Work to complete: In the data below, find the line containing "fun hgoes hver hbad", then set down that line and every later line up to and including the line containing "refine ⟨fun hno => ⟨_, exec_messageReceive_of_not_lands", exactly.

Records for the task:
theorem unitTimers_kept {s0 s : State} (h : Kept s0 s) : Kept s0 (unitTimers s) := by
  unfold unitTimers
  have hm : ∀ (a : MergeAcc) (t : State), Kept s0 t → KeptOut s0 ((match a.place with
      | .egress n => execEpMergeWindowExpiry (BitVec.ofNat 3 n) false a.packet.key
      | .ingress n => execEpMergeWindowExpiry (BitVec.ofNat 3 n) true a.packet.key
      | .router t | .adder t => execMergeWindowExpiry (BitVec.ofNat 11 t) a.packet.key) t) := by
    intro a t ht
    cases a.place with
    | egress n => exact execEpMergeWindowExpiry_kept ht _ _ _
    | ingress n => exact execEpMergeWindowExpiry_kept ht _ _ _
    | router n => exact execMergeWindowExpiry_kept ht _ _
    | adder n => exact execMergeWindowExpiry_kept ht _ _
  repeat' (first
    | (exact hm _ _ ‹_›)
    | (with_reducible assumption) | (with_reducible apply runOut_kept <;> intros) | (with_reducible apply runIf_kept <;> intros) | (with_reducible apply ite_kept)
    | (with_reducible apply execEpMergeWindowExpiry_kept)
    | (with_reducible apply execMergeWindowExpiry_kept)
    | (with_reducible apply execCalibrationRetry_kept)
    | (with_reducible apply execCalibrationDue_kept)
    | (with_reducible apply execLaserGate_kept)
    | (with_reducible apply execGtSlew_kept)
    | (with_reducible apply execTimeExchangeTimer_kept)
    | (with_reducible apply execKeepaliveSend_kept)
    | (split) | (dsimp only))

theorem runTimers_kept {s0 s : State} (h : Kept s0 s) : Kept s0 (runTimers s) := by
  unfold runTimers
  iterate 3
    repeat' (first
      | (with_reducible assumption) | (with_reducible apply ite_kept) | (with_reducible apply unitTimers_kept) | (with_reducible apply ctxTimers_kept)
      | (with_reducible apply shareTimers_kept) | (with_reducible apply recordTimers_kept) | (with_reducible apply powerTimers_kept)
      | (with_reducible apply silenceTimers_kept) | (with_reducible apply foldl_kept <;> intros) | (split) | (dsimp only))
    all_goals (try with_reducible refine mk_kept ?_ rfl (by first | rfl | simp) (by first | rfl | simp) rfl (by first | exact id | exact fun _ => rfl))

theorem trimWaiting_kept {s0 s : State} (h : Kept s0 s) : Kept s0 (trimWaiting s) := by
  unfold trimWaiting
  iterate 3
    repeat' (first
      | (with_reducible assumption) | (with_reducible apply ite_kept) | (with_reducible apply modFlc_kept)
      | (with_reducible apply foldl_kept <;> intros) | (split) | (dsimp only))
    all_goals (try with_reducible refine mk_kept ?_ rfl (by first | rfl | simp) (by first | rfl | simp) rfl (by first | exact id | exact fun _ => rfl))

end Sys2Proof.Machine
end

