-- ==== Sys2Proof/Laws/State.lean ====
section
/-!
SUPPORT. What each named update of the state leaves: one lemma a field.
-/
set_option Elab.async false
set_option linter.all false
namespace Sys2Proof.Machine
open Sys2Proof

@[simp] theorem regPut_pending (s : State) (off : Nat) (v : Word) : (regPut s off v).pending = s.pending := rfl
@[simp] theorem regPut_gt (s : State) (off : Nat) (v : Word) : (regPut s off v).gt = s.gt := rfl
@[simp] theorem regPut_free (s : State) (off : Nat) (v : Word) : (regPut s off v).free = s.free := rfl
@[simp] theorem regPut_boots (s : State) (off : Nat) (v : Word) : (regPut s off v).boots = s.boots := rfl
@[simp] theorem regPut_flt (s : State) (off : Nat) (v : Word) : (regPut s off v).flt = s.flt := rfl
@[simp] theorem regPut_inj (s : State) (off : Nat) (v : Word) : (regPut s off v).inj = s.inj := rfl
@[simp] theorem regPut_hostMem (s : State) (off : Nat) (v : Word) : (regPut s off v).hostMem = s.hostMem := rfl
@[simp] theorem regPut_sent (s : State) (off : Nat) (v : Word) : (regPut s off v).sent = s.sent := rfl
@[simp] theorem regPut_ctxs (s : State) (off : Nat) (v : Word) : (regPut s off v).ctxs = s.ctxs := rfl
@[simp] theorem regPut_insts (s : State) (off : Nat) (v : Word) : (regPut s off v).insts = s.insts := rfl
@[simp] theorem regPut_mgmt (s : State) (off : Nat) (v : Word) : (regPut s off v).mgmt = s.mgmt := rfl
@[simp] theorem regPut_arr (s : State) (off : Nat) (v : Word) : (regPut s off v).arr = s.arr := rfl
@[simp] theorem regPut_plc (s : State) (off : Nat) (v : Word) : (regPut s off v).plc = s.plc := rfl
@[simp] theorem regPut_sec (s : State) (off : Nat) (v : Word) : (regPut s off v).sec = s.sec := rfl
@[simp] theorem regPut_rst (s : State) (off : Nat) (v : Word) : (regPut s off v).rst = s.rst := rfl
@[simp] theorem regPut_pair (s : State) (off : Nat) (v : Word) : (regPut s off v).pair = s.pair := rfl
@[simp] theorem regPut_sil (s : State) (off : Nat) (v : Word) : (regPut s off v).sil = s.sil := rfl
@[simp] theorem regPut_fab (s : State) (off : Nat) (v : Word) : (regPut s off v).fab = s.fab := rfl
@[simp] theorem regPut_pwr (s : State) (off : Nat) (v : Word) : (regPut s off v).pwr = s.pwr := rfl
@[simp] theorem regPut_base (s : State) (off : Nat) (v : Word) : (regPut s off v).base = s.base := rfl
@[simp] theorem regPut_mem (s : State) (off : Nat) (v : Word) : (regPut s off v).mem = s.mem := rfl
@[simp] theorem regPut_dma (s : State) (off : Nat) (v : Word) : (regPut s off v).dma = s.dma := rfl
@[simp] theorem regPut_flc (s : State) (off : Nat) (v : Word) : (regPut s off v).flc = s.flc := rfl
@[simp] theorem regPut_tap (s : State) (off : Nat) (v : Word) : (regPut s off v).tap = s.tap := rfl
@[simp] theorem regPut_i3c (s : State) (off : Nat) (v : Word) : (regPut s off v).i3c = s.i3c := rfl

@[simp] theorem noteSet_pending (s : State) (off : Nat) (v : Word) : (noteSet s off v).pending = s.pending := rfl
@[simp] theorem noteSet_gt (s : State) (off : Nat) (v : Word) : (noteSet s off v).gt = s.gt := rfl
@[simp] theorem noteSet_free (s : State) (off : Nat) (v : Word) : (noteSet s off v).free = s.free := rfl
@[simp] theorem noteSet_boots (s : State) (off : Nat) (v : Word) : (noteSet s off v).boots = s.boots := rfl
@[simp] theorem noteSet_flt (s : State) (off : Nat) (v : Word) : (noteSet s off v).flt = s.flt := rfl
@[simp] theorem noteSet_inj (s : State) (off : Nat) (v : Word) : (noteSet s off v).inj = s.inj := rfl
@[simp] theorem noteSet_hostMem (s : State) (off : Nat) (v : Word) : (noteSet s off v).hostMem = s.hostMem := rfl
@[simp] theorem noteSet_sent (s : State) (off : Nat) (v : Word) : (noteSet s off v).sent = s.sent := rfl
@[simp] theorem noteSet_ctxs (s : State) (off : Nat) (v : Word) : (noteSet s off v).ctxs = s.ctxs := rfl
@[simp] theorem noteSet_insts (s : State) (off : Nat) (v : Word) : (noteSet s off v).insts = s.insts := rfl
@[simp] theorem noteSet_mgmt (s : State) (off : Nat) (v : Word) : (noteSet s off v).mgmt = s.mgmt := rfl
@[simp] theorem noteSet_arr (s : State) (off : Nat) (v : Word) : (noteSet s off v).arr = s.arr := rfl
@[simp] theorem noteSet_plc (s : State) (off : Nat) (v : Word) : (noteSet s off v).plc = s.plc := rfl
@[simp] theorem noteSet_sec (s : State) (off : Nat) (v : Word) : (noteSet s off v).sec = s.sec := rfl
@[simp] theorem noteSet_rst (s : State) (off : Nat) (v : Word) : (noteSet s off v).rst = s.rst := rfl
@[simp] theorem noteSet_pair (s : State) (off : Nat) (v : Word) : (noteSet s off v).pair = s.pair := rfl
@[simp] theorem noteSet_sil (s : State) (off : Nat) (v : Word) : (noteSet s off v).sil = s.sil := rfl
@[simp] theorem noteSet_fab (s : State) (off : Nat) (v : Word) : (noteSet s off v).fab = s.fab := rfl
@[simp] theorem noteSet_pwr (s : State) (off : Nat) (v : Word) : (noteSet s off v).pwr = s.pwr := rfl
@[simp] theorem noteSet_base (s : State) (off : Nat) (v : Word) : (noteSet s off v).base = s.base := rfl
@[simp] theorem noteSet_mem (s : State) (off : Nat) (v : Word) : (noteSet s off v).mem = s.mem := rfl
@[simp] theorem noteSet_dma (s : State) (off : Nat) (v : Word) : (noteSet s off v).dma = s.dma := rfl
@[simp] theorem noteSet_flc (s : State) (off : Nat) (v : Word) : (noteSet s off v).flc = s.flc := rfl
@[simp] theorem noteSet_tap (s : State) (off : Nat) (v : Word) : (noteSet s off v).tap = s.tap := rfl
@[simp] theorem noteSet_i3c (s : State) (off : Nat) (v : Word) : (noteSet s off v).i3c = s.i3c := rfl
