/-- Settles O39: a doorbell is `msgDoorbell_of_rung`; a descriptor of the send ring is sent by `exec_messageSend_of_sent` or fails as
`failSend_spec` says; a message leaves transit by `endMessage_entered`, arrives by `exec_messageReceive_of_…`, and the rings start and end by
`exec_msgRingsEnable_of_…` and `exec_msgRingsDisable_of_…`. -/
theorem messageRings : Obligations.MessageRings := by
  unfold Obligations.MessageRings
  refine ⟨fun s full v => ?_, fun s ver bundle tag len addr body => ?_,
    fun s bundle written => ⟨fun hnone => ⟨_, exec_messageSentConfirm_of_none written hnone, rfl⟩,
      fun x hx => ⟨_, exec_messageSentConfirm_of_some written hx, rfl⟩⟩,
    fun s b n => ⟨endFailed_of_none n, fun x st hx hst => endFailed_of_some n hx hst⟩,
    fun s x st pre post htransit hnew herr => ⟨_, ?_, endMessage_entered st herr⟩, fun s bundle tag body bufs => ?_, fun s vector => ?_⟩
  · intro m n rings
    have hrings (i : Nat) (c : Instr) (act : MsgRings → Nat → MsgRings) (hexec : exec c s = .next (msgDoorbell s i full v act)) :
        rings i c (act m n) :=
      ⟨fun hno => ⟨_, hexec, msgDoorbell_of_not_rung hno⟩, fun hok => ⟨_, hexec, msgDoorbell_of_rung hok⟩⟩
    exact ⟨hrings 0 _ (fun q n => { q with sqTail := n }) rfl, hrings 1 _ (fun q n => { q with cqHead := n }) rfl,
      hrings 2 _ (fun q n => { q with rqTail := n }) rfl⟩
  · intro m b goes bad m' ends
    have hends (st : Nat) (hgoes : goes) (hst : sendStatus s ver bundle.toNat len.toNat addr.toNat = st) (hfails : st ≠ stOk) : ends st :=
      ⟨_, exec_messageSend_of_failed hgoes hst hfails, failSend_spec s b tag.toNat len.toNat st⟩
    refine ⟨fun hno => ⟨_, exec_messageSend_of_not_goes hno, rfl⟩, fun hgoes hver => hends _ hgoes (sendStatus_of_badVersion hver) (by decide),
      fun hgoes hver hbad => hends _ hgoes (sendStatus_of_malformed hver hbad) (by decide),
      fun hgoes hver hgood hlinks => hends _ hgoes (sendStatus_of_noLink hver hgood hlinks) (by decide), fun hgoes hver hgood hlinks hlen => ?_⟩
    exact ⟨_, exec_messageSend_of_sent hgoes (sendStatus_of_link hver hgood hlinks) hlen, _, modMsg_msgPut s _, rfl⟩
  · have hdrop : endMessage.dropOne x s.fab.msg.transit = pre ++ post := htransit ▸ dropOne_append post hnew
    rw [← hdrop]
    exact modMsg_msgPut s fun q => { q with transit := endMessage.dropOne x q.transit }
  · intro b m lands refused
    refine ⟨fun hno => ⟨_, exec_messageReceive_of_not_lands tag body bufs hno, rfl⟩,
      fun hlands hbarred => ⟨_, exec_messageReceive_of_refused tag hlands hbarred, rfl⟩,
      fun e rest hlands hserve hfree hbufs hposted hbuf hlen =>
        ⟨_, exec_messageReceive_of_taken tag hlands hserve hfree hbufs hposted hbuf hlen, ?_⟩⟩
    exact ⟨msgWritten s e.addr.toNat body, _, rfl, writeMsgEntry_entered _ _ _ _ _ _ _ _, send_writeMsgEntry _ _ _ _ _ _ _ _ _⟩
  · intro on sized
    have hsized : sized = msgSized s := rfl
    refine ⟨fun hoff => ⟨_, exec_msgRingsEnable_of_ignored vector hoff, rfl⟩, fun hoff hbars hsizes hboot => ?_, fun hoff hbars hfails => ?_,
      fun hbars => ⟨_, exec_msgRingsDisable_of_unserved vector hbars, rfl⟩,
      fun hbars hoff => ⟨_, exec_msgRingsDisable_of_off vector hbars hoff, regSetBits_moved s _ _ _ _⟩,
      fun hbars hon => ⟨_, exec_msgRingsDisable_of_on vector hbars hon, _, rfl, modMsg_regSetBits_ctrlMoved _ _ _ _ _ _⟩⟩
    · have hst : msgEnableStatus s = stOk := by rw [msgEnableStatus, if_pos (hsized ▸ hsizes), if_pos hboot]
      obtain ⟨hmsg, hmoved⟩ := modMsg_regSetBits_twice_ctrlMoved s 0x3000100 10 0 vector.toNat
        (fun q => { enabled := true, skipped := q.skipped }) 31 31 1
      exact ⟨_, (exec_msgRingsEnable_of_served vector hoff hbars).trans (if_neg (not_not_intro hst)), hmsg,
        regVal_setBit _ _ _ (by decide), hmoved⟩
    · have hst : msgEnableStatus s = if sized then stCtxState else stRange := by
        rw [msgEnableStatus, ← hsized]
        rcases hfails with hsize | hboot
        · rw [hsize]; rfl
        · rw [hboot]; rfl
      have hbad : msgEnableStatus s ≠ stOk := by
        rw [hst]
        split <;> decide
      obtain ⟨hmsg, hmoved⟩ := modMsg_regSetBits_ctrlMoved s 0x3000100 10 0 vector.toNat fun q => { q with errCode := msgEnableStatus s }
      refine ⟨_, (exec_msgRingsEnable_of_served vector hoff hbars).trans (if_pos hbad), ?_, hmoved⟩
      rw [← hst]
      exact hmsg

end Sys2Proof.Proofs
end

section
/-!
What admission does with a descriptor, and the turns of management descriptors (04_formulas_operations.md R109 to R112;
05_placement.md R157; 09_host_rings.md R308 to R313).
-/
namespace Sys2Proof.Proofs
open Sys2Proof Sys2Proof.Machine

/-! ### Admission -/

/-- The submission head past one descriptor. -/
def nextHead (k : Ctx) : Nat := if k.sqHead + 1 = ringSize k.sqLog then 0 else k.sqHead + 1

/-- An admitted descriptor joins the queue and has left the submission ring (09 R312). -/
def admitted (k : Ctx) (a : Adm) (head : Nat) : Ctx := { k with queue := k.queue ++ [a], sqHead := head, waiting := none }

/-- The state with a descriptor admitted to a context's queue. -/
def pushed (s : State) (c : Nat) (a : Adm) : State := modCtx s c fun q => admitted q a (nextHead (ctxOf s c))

Answer box:
      fun hgoes hver hbad => hends _ hgoes (sendStatus_of_malformed hver hbad) (by decide),
      fun hgoes hver hgood hlinks => hends _ hgoes (sendStatus_of_noLink hver hgood hlinks) (by decide), fun hgoes hver hgood hlinks hlen => ?_⟩
    exact ⟨_, exec_messageSend_of_sent hgoes (sendStatus_of_link hver hgood hlinks) hlen, _, modMsg_msgPut s _, rfl⟩
  · have hdrop : endMessage.dropOne x s.fab.msg.transit = pre ++ post := htransit ▸ dropOne_append post hnew
    rw [← hdrop]
    exact modMsg_msgPut s fun q => { q with transit := endMessage.dropOne x q.transit }
  · intro b m lands refused
    refine ⟨fun hno => ⟨_, exec_messageReceive_of_not_lands tag body bufs hno, rfl⟩,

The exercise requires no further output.